WHAT THE EXERCISE ASKS:
This task calls for every line of the material to be output verbatim.

DATA EXTRACT:
-- ==== Sys2Proof/Syntax.lean ====
section
/-! DEFINITION. The commands of the block: one constructor per row of spec/opcode_table.json, in its order. -/
namespace Sys2Proof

OUTPUT BELOW:
-- ==== Sys2Proof/Syntax.lean ====
section
/-! DEFINITION. The commands of the block: one constructor per row of spec/opcode_table.json, in its order. -/
namespace Sys2Proof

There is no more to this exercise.